-- ==== Sys2Proof/Syntax.lean ====
section
/-! DEFINITION. The commands of the engine: one constructor per row of the opcode table, with the operands the row needs. Index
operands are `Fin`, so an index out of range cannot be written down. An operand that stands for the outside world (a measured
value, a received frame, a sampled code) is data the environment gives. -/
namespace Sys2Proof
open Sys2Proof.Machine
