-- ==== Sys2Proof/Machine/State.lean ====
section
/-! DEFINITION. The state of the engine as plain data. Every register the spec names is a word of `Dev.regs`, keyed by its BAR0
offset; the fields beside it hold the state that no register word shows. `pending` is the queue of waiting commands. -/
namespace Sys2Proof.Machine

/-- A record before it is placed: the header fields of R311 that do not follow from the placement, and the payload. -/
structure Rec where
  type : Nat
  source : Nat
  flags : Nat
  epoch : Nat
  trig : Nat
  start : Nat
  count : Nat
  /-- TIMESTAMP96 as a number (R11). -/
  time : Nat
  axisId : Nat
  axis : Nat
  scale : Nat
  payload : List Byte
deriving DecidableEq, Repr

/-- Lost units of a product with their cause (R23, R25). -/
structure Loss where
  start : Nat
  count : Nat
  cause : Nat
deriving DecidableEq, Repr

/-- What a run of a product is a stream of. -/
inductive RunKind where
  | raw | chan | trace | dens | captures
deriving DecidableEq, Repr

/-- A run of a product (R21), of the section it is keyed by in `Dev.runs`. -/
structure Run where
  kind : RunKind
  source : Nat
  /-- Product tag (R317). -/
  tag : Nat
  /-- The input whose samples the run counts, and the ring it is bound to (none: its ring was OFF, R325). -/
  input : Nat
  ring : Option Nat
  /-- The next unit to account for (R22). -/
  next : Nat
  /-- The gap held open in the reserve (R24), gaps closed before it that wait with it for space, oldest first, and losses that lie ahead of
  `next`. -/
  gap : Option Loss
  held : List Loss
  losses : List Loss
  /-- The context record waiting in the reserve (R322). -/
  ctxWait : Option Rec
  /-- The newest context record of the run, as written (R385). -/
  ctxLast : Option (List Byte)
  /-- Reserve bytes (R320), and whether the run has written its first record. -/
  reserve : Nat
  taken : Bool
  /-- Product rate: `per` units in each step, steps per composing clock as a fraction, from the clock at which unit `base` begins. -/
  base : Nat
  baseClk : Nat
  rateNum : Nat
  rateDen : Nat
  per : Nat
deriving DecidableEq, Repr

/-- Who reads a ring (R319). -/
inductive ReaderKind where
  | port (n : Nat)
  | fetch (core : Nat)
  | playback (section_ : Nat)
  | replication (e : Nat)
  | layer (l : Nat)
deriving DecidableEq, Repr

/-- A record present in a ring; `pay` is the length of its payload. -/
structure Placed where
  pos : Nat
  len : Nat
  pay : Nat
  type : Nat
  source : Nat
  tag : Nat
  trig : Nat
  flags : Nat
  start : Nat
  count : Nat
deriving DecidableEq, Repr

/-- An attached reader: its position, and the records an overrun skipped that it has not reported yet. -/
structure Reader where
  kind : ReaderKind
  pos : Nat
  holding : Bool
  skipped : List Placed
deriving DecidableEq, Repr

/-- A ring that is ON (R318–R325): write position, next sequence number, records present oldest first, readers, the sections whose
runs write it, dead pages (R330), and the write positions kept per channel at freeze or RETIRE (R333). -/
structure Ring where
  wr : Nat
  seq : Nat
  recs : List Placed
  readers : List Reader
  writers : List Nat
  reserves : Nat
  dead : List Nat
  kept : List (Nat × Nat)
  overThresh : Bool
deriving DecidableEq, Repr

/-- One knob of a section (R45). -/
structure KnobRow where
  off : Nat
  width : Nat
  signed_ : Bool
  readOnly : Bool
  shadowable : Bool
  lockedByRun : Bool
  lo : Int
  hi : Int
deriving DecidableEq, Repr

/-- A placed sort of a body: logical coordinate, length and bytes of its configuration (R49). -/
structure SortEntry where
  col : Nat
  kind : Nat
  row : Nat
  config : List Byte
deriving DecidableEq, Repr

/-- A route of a body (R38, R49). -/
structure RouteEntry where
  srcCol : Nat
  srcKind : Nat
  srcRow : Nat
  dstCol : Nat
  dstKind : Nat
  dstRow : Nat
  srcPort : Nat
  dstPort : Nat
  delay : Nat
  width : Nat
deriving DecidableEq, Repr

/-- An input port of a section: producing section (128 + n: input n, R94) and output port. -/
structure InPort where
  bound : Bool
  producer : Nat
  port : Nat
deriving DecidableEq, Repr

/-- A gang of memory sorts (R356). -/
structure Gang where
  members : Nat
  id : Nat
  first : Nat
  masters : Nat
deriving DecidableEq, Repr

/-- A section as an image describes it (R45, R48, R49). -/
structure SectionDesc where
  index : Nat
  kind : Nat
  bodyLen : Nat
  reefPriority : Nat
  reefStage : Nat
  gating : Nat
  outPorts : Nat
  claim : BitVec 64
  knobs : List KnobRow
  sorts : List SortEntry
  routes : List RouteEntry
  inputs : List InPort
  initial : List (Nat × Nat)
  gangs : List Gang
deriving DecidableEq, Repr

/-- A verified image (R44–R52). -/
structure Image where
  length : Nat
  sections : List SectionDesc
  reef : List (Nat × Nat)
  events : List Nat
deriving DecidableEq, Repr

/-- An image slot: where the image named at VERIFY lies, when verification began, what it found, and the locked galley pages. -/
structure Slot where
  ring : Nat
  offset : Nat
  length : Nat
  since : Nat
  image : Option Image
  locked : List Nat
deriving DecidableEq, Repr

/-- A load that runs or waits (R61). -/
structure Load where
  sec : Nat
  slot : Nat
  started : Nat
deriving DecidableEq, Repr

/-- A halyard event on its way to the taps (R41), with its time tag (R228, a local time) when it carries one, and the origin station and
trigger id of a tag that a trigger unit made. -/
structure HalEvent where
  hal : Nat
  pos : Nat
  clk : Nat
  tag : Option Nat
  origin : Option (Nat × Nat)
deriving DecidableEq, Repr

/-- What leaves the block on a wire or a link: kept as a list, newest last. -/
inductive Out where
  /-- An MSI-X message on table entry `g` (R446). -/
  | msix (g : Nat)
  /-- PGOOD, the regulators (R459, R469). -/
  | pgood (on : Bool)
  /-- An Ethernet frame that software composed, on a sub-port (4 × port + sub-port). -/
  | frame (q : Nat) (bytes : List Byte)
  /-- A UDP datagram that the engine composes on a sub-port: VLAN tag word (none: untagged), IPv6, destination MAC and address, source and
  destination port, payload. Header fields the spec does not state (lifetime, identification) are not part of it. -/
  | datagram (q : Nat) (tag : Option Nat) (v6 : Bool) (mac addr src dst : Nat) (payload : List Byte)
  /-- Bytes stored to host memory. -/
  | hostWrite (addr : Nat) (bytes : List Byte)
  /-- An NVMe command to a drive: opcode (0 Flush, 1 Write, 2 Read, 9 Dataset Management), first byte on the drive, byte count, and the data
  written (zeros at its end are not listed). -/
  | nvme (drive : Nat) (op : Nat) (at_ len : Nat) (bytes : List Byte)
  /-- A control word on a stay link. -/
  | stay (link : Nat) (bytes : List Byte)
  /-- Bulk frames on a stay link that carry a record for a ring of another station: replicator, station, ring, record. -/
  | bulk (link e station ring : Nat) (bytes : List Byte)
  /-- A sheet-bus frame, and the commit strobe of a bus at a time. -/
  | sheet (bus : Nat) (bytes : List Byte)
  | strobe (bus : Nat) (time : Nat)
  /-- A marker pulse edge at a time, high or low (`MRK_CFG.POL`). -/
  | marker (n : Nat) (time : Nat) (width : Nat) (low : Bool)
  /-- An AUX transaction on the display link. -/
  | aux (op addr : Nat) (bytes : List Byte)
  /-- REF OUT starts or stops carrying the crystal's 100 MHz (R121). -/
  | refOut (on : Bool)
  /-- PERST# of a root port (R489). -/
  | perst (port : Nat) (low : Bool)
deriving DecidableEq, Repr

/-- An input's own state beside its registers. -/
structure Input where
  /-- Sample index of the first sample of the clock being sampled (R19). -/
  idx : Nat
  /-- Sample intervals delivered with VALID = 0 since START, oldest first (R76, R79). -/
  lost : List Loss
  /-- Record flags that held before the present ones, newest first: each up to a sample index (R161). -/
  was : List (Nat × Nat)
  /-- Clock of the last declaration or release of overrange (R77), and the first blanked sample of the blanking in progress (R78). -/
  ovrClk : Nat
  blankFrom : Option Nat
  /-- The newest attenuator value held during calibration (R72): setting, and the crossing time and epoch when a cue gave it. -/
  heldAtten : Option (Nat × Option (Nat × Nat))
  /-- The setting the odd input had before its pair was formed (R93). -/
  keptAtten : Nat
  /-- Records carry FRONTEND_UNCONFIRMED (R277). -/
  unconfirmed : Bool
  /-- First lost sample of the calibration slot in progress (R76). -/
  slotFrom : Option Nat
  /-- G6 source 28 was raised for this calibration already (R112). -/
  tempRaised : Bool
deriving DecidableEq, Repr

DIRECTIONS >> Whenever a line includes the word "namespace", pull it out of the entries.

ANSWER BOX >>
namespace Sys2Proof
namespace Sys2Proof.Machine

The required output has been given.